(Dataset entries)
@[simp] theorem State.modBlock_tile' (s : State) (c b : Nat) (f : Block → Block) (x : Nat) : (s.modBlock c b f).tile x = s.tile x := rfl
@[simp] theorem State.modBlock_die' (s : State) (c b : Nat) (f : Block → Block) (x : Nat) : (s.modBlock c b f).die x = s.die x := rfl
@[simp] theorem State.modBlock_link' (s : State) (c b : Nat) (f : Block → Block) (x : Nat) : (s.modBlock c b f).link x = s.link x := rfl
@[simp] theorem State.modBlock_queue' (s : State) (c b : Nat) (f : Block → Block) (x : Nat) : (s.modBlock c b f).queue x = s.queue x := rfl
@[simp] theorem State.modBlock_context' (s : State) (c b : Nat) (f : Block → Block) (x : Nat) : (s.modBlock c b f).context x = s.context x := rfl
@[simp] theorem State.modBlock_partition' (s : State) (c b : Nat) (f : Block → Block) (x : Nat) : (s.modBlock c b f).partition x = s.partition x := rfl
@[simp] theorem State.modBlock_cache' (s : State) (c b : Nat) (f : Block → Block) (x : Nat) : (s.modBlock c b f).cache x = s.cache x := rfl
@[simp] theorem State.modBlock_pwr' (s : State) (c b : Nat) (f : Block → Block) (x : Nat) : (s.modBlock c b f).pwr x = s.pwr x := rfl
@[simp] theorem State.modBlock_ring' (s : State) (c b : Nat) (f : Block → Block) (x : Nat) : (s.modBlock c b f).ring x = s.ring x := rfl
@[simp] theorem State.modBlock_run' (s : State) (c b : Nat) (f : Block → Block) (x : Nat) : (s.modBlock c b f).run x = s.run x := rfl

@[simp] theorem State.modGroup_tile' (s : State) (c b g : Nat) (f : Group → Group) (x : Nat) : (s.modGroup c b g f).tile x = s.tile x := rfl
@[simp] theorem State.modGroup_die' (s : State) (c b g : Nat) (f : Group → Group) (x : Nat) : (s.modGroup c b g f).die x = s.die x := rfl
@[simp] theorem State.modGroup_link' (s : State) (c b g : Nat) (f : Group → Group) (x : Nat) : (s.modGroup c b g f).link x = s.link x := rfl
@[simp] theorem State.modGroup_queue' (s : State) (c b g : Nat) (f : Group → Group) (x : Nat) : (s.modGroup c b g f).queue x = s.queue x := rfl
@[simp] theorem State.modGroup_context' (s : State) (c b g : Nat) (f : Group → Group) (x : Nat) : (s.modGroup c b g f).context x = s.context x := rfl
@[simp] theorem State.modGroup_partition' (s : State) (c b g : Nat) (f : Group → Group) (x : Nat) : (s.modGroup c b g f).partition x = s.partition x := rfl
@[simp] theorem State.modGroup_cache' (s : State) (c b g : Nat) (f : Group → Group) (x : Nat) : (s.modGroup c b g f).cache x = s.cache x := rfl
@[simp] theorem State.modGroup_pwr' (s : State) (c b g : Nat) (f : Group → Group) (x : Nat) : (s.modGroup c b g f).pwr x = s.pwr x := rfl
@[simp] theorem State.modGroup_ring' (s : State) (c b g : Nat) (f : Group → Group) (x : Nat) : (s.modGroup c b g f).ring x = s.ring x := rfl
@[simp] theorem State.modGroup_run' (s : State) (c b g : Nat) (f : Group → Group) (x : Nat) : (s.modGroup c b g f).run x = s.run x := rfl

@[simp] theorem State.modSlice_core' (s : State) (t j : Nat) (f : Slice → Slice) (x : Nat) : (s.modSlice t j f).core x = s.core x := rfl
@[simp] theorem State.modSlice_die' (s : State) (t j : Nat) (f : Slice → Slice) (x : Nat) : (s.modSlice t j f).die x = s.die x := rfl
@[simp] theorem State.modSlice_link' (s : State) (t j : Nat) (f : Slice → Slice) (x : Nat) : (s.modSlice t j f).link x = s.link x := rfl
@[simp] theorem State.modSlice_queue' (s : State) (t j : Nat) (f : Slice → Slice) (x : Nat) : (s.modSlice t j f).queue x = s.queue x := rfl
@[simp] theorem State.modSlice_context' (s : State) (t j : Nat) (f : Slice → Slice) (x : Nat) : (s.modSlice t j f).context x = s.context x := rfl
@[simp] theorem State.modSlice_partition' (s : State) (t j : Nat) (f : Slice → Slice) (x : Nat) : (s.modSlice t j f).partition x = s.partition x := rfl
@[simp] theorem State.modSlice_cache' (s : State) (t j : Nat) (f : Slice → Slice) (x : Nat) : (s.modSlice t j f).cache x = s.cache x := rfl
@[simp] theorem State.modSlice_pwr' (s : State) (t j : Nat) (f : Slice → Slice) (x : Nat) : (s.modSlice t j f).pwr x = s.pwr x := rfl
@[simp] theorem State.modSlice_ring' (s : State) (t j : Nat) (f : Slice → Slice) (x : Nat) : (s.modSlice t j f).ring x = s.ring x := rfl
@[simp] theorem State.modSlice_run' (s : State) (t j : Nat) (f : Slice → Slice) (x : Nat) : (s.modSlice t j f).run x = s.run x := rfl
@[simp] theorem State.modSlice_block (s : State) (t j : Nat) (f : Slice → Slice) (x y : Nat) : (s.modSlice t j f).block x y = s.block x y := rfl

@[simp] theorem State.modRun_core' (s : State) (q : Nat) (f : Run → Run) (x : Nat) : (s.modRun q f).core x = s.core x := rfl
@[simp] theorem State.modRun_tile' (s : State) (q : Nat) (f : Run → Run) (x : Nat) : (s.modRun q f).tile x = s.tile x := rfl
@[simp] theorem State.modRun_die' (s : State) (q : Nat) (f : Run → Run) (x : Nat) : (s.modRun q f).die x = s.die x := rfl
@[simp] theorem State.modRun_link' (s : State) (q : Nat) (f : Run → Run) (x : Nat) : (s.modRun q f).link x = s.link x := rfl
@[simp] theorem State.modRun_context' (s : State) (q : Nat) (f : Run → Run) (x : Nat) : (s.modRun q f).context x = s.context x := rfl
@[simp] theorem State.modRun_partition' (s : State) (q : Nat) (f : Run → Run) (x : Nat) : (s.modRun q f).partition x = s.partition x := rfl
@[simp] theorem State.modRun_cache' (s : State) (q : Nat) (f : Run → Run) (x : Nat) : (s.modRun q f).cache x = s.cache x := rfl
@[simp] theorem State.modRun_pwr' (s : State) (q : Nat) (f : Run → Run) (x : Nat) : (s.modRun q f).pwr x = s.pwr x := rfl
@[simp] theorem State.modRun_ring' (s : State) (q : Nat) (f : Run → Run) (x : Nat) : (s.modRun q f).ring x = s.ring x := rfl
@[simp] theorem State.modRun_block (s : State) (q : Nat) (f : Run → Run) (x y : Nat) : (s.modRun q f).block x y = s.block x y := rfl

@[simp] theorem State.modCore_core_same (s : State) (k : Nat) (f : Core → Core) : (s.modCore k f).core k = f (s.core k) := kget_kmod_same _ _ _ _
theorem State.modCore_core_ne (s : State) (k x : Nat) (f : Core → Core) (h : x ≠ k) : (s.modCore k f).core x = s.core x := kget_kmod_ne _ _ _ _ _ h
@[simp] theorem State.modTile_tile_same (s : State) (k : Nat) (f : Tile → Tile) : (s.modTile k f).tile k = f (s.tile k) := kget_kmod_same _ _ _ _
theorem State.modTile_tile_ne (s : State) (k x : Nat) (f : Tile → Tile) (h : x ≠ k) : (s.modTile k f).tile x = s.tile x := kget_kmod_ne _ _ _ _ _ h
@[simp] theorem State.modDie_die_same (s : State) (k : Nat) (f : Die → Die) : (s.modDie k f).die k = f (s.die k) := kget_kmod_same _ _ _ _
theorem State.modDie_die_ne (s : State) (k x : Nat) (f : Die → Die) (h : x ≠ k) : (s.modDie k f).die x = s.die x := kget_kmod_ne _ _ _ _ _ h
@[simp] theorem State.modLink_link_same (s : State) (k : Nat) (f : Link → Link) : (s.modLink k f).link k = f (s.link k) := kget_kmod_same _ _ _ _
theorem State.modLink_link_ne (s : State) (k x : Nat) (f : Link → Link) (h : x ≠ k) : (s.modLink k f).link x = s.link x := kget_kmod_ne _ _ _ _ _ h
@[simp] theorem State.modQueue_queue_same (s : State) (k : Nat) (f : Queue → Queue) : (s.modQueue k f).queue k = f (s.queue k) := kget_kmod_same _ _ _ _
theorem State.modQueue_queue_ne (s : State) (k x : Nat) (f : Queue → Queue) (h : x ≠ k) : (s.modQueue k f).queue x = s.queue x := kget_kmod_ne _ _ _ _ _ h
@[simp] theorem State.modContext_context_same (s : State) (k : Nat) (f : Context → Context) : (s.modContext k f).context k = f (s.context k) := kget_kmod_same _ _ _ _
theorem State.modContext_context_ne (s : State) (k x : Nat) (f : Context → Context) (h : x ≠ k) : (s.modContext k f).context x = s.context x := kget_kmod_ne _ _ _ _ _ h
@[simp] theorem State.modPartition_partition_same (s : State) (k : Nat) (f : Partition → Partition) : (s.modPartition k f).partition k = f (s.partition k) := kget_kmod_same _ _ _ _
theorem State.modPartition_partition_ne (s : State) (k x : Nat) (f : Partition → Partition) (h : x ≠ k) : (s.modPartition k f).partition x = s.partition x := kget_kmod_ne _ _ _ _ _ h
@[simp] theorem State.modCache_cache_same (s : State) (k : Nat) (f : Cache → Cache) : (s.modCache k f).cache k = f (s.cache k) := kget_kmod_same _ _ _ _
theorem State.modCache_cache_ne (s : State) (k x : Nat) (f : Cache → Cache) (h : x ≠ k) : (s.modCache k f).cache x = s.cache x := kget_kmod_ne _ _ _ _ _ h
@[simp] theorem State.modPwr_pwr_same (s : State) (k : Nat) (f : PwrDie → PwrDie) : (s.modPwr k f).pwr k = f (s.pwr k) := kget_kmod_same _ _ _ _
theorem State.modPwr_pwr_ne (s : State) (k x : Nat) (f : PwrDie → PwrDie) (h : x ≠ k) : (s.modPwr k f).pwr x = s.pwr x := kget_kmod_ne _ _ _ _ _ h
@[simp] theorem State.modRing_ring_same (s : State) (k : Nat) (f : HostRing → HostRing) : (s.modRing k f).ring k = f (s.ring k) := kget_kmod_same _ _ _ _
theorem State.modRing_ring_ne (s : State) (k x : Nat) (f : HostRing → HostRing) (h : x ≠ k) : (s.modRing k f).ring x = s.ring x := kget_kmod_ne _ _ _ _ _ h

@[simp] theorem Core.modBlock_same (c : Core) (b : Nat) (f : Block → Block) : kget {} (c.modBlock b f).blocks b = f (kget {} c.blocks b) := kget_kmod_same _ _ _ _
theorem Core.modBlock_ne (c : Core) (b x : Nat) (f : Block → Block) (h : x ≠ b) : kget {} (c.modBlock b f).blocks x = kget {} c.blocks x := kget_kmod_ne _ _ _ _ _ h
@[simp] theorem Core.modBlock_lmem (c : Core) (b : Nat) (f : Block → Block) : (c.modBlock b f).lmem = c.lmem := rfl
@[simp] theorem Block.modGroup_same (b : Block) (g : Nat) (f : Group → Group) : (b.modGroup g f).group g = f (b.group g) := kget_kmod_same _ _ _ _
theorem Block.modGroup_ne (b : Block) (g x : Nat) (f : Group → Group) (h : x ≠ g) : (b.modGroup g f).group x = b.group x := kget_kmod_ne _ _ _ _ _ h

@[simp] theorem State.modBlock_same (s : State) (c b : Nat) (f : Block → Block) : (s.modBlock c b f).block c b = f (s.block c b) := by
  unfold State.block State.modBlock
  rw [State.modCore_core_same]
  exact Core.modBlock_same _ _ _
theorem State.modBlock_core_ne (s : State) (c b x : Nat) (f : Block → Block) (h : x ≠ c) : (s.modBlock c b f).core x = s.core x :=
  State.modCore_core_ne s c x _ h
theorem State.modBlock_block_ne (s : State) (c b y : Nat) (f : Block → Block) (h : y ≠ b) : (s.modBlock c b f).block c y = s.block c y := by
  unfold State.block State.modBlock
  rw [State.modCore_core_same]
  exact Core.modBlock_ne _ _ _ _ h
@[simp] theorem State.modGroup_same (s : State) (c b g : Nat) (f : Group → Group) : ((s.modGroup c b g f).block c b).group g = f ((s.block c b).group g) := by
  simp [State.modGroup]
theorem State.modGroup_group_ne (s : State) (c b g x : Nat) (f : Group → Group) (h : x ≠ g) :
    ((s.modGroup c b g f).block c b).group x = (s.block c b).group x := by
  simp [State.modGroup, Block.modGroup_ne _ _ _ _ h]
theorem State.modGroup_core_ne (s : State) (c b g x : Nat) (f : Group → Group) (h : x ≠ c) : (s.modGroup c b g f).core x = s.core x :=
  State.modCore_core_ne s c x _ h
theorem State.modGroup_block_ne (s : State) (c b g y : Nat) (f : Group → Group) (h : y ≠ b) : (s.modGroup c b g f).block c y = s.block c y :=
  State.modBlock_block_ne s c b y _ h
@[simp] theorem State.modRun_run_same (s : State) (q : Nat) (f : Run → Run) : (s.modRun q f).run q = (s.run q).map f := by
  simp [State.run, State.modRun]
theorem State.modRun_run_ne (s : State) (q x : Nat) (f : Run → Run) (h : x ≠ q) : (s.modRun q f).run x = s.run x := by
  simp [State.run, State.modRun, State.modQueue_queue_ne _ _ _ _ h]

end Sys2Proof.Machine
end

What you will do:
Your answer should be exactly the lines of the data above, from the first through the line containing "b f).die x = s.die x := rfl".

Expected answer:
@[simp] theorem State.modBlock_tile' (s : State) (c b : Nat) (f : Block → Block) (x : Nat) : (s.modBlock c b f).tile x = s.tile x := rfl
@[simp] theorem State.modBlock_die' (s : State) (c b : Nat) (f : Block → Block) (x : Nat) : (s.modBlock c b f).die x = s.die x := rfl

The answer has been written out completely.